Outros fatores que explicam o movimento
- O aumento da informalidade também pesa. Com a falta de vagas no mercado formal, alguns profissionais formais acabam enxergando nesse modelo a chance de garantir renda. Dados do IBGE mostram que a população com Ensino Superior completo ou equivalente saltou de 144 mil, no segundo trimestre de 2016, para 220 mil no segundo trimestre de 2023.
- Além de mudar a realidade de parte dos profissionais com maior experiência, a pandemia também acelerou a troca de trabalhadores com mais qualificação e rendimento maior por funcionários jovens e com renda média mais baixa.

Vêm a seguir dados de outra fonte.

theorem witness_ScanIsTheGreatestRun : [(5 : Byte)].length ≤ 1 ∧ 0 < [(5 : Byte)].length := by decide

theorem witness_FunctionsMeetTheirRecursions :
    [(0x85 : Byte), 2, 7][0]? = some 0x85 ∧ scanFn [0x85, 2, 7] 0 = some 1 ∧ 0x80 ≤ (0x85 : Byte).toNat ∧
      vldecFn [0x85, 2, 7] (0 + 1) = some (2, 2) ∧ vldecFn [0x85] (0 + 1) = none ∧
      [(0x7F : Byte)][0]? = some 0x7F ∧ (0x7F : Byte).toNat ≤ 0x7F ∧ [(0x85 : Byte)].length ≤ 1 := by decide

theorem witness_VlencClosedForm_and_VldecUndoesVlenc : 1 ≤ 127 ∧ 1 ≤ 128 := by decide

theorem witness_DecodeOfRecordsIsTheirOutput : ¬ ∃ rs, [(0x80 : Byte)] = streamBytes rs := by
  have key : ∀ v : Field, (0x80 : Byte) ≠ fieldByte v := by decide
  rintro ⟨rs, h⟩
  cases rs with
  | nil => cases h
  | cons r rs =>
    cases r with
    | literal v => exact key v (by simpa [streamBytes, recordBytes] using congrArg List.head? h)
    | run v conts t =>
      have h1 := congrArg List.length h
      simp [streamBytes, recordBytes] at h1

theorem witness_EncodeOutputIsCanonicalAndBounded_and_EncoderImageOnSevenBitInputs :
    sevenBit [5, 5] = true ∧ encodeFn [5, 5] = [0x85, 2] := by decide

theorem witness_LiteralOnlyInputIsUnchanged :
    sevenBit [1, 0x7F] = true ∧ ∀ i x, [(1 : Byte), 0x7F][i]? = some x → [(1 : Byte), 0x7F][i + 1]? ≠ some x := by
  refine ⟨by decide, fun i x h => ?_⟩
  match i, h with
  | 0, h => cases h; decide
  | 1, h => cases h; decide
  | k + 2, h => simp at h

theorem witness_RunBoundaryLayout :
    1 ≤ 1 ∧ (1 = 1 ∧ (0x7F : Byte).toNat ≤ 0x7F) ∧ ¬ (1 = 1 ∧ (0x80 : Byte).toNat ≤ 0x7F) ∧
      ¬ (127 = 1 ∧ (0x41 : Byte).toNat ≤ 0x7F) := by decide

theorem witness_ConcatenationOfStreamsAndBuffers :
    wellFormedStream [0x85, 2] = true ∧ [(5 : Byte)].getLast? ≠ [(6 : Byte)].head? := by decide

end Sys2Proof.Tests
end

section
/-! The block and the host: one step of the block looks at nothing of the host's, and changes neither `CAP` nor
anything of the host's (00_scope.md R13, R14; log 2, log 3). Said once, as a congruence over the shared operations,
and used for the statements about `pause`, `CAP` and the record of the host's reads. -/

namespace Sys2Proof.Machine

/-- A change of the next state in an outcome; a fault or a refusal stays. -/
def mapNext (g : State → State) : StepOutcome → StepOutcome
  | .next t => .next (g t)
  | .fault r => .fault r
  | .refused r => .refused r

@[simp] theorem mapNext_next (g : State → State) (t : State) : mapNext g (.next t) = .next (g t) := rfl

/-- A meaning that is the block's alone: with the host of another state `u` of the same `CAP` it answers as before,
and its next state has the `CAP` and the host of `u`. With `u` the state itself this says that `CAP` and the host
are kept (`HostBlind.frame`). -/
def HostBlind (f : State → StepOutcome) : Prop :=
  ∀ s u : State, u.cap = s.cap → f (withBlockOf s u) = mapNext (withBlockOf · u) (f s)

/-- A meaning that is the block's alone keeps `CAP` and what belongs to the host. -/
theorem HostBlind.frame {f : State → StepOutcome} (hf : HostBlind f) {s t : State} (h : f s = .next t) :
    t.cap = s.cap ∧ t.host = s.host ∧ t.replies = s.replies := by
  have hs : f s = mapNext (withBlockOf · s) (f s) := hf s s rfl
  rw [h, mapNext_next] at hs
  injection hs with ht
  exact ⟨(congrArg State.cap ht).trans rfl, (congrArg State.host ht).trans rfl,
    (congrArg State.replies ht).trans rfl⟩

/-- Under another host the next state differs in the host alone. -/
theorem HostBlind.with_host {f : State → StepOutcome} (hf : HostBlind f) {s t : State} (h : f s = .next t)
    (rest : List HostMove) : f { s with host := rest } = .next { t with host := rest } := by
  obtain ⟨hcap, -, hreplies⟩ := hf.frame h
  calc f { s with host := rest }
      = mapNext (withBlockOf · { s with host := rest }) (f s) := hf s { s with host := rest } rfl
    _ = .next { t with host := rest } := by simp [h, withBlockOf, hcap, hreplies]

/-! The ways meanings are put together. -/

theorem hostBlind_next {g : State → State} (hg : ∀ s u, g (withBlockOf s u) = withBlockOf (g s) u) :
    HostBlind fun s => .next (g s) :=
  fun s u _ => congrArg _ (hg s u)

theorem hostBlind_fault (r : Fault) : HostBlind fun _ => .fault r := fun _ _ _ => rfl

theorem HostBlind.after {f : State → StepOutcome} (hf : HostBlind f) {g : State → State}
    (hg : ∀ s u, g (withBlockOf s u) = withBlockOf (g s) u) (hcap : ∀ s, (g s).cap = s.cap) :
    HostBlind fun s => f (g s) := by
  intro s u hu
  show f (g (withBlockOf s u)) = _
  rw [hg]
  exact hf (g s) u (hu.trans (hcap s).symm)

theorem hostBlind_ite {c : State → Prop} [∀ s, Decidable (c s)] {f g : State → StepOutcome}
    (hc : ∀ s u : State, u.cap = s.cap → (c (withBlockOf s u) ↔ c s)) (hf : HostBlind f) (hg : HostBlind g) :
    HostBlind fun s => if c s then f s else g s := by
  intro s u hu
  show (if c (withBlockOf s u) then f (withBlockOf s u) else g (withBlockOf s u)) =
    mapNext _ (if c s then f s else g s)
  by_cases h : c s
  · rw [if_pos ((hc s u hu).mpr h), if_pos h]; exact hf s u hu
  · rw [if_neg (mt (hc s u hu).mp h), if_neg h]; exact hg s u hu

theorem exceeds_withBlockOf {s u : State} (h : u.cap = s.cap) (n : Nat) :
    exceeds (withBlockOf s u).cap n = true ↔ exceeds s.cap n = true := by
  simp [withBlockOf, h]

theorem hostBlind_need {α : Type} {r : Reg} {get : State → Option α} {k : α → State → StepOutcome}
    (hget : ∀ s u, get (withBlockOf s u) = get s) (hk : ∀ a, HostBlind (k a)) :
    HostBlind fun s => need r (get s) fun a => k a s := by
  intro s u hu
  show need r (get (withBlockOf s u)) (fun a => k a (withBlockOf s u)) = mapNext _ (need r (get s) fun a => k a s)
  rw [hget]
  cases get s with
  | none => rfl
  | some a => exact hk a s u hu

/-! The shared operations. -/

theorem hostBlind_raise (e : ErrCode) : HostBlind fun s => .next (raise e s) := hostBlind_next fun _ _ => rfl

theorem hostBlind_append (v : Byte) {k : State → StepOutcome} (hk : HostBlind k) :
    HostBlind fun s => append v s k :=
  hostBlind_need (fun _ _ => rfl) fun o =>
    hostBlind_ite (fun _ _ hu => exceeds_withBlockOf hu (o.length + 1)) (hostBlind_raise _)
      (hk.after (fun _ _ => rfl) fun _ => rfl)

theorem hostBlind_addAcc (n : Nat) {k : State → StepOutcome} (hk : HostBlind k) :
    HostBlind fun s => addAcc n s k :=
  hostBlind_need (fun _ _ => rfl) fun a =>
    hostBlind_ite (fun _ _ hu => exceeds_withBlockOf hu (a + n)) (hostBlind_raise _)
      (hk.after (fun _ _ => rfl) fun _ => rfl)

theorem hostBlind_advance {k : State → StepOutcome} (hk : HostBlind k) : HostBlind fun s => advance s k :=
  hostBlind_need (fun _ _ => rfl) fun _ => hk.after (fun _ _ => rfl) fun _ => rfl

theorem hostBlind_launch (o : Operation) (sizes : List Nat) (bad : Option ErrCode) (ph : Phase) (b : Buffer)
    (p n : Nat) : HostBlind (launch o sizes bad ph b p n) := by
  refine hostBlind_ite (fun _ _ _ => Iff.rfl) (hostBlind_next fun _ _ => rfl)
    (hostBlind_ite (fun s u hu => ?_) (hostBlind_next fun _ _ => rfl) ?_)
  · simp [withBlockOf, hu]
  · cases bad <;> exact hostBlind_next fun _ _ => rfl

theorem hostBlind_startRun : HostBlind startRun := by
  refine hostBlind_need (fun _ _ => rfl) fun b => hostBlind_need (fun _ _ => rfl) fun p => ?_
  cases memRead b p with
  | none => exact hostBlind_fault _
  | some v => exact hostBlind_next fun _ _ => rfl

- Em 2012, o país vivia cenário econômico diferente, com maior dinamismo e demanda por cargos técnicos diante do aquecimento de algumas indústrias. Nos últimos esse cenário se reverteu.
Principais efeitos na economia
- Com uma economia que anda de lado e não ativa as principais linhas de produção, a atividade do país acaba voltando mais para o lado de serviços do que da indústria.
- Com menos pessoas com rendimentos maiores, setores como o comércio de bens duráveis acabam desestimulados.
- A falta de tração em itens de maior valor agregado também diminui o ritmo de produção nessas cadeias.
Reversão passa por mudança na estrutura
O professor Marcelo Manzano afirma que a mudança desse cenário passa por algumas alterações estruturais como a reindustrialização do país. Nesse sentido, o governo precisa estimular, investir e montar parcerias com setores industriais estratégicos como o de saúde. A reativação da produção nesse ramo cria demanda por mão de obra especializada e provoca aumento da renda, além de melhorar um segmento essencial, segundo o professor. No entanto, é necessário estudar quais outras cadeias têm potencial nesse processo, conforme explica Manzano:
— Mas esse é um. Precisaria descobrir seis, oito setores para os quais nós fossemos capazes de organizar esse complexo com uma coordenação do Estado em parceria com o setor privado para fazer a economia deslanchar.
O coordenador da Pnad contínua no Estado afirma que a melhoria no rendimento de carreiras com maior formação passa pela retomada da economia com mais vigor. Para isso, seria necessário investimento maior em infraestrutura e produção, que gera empregos de maior qualidade, segundo Rodrigues.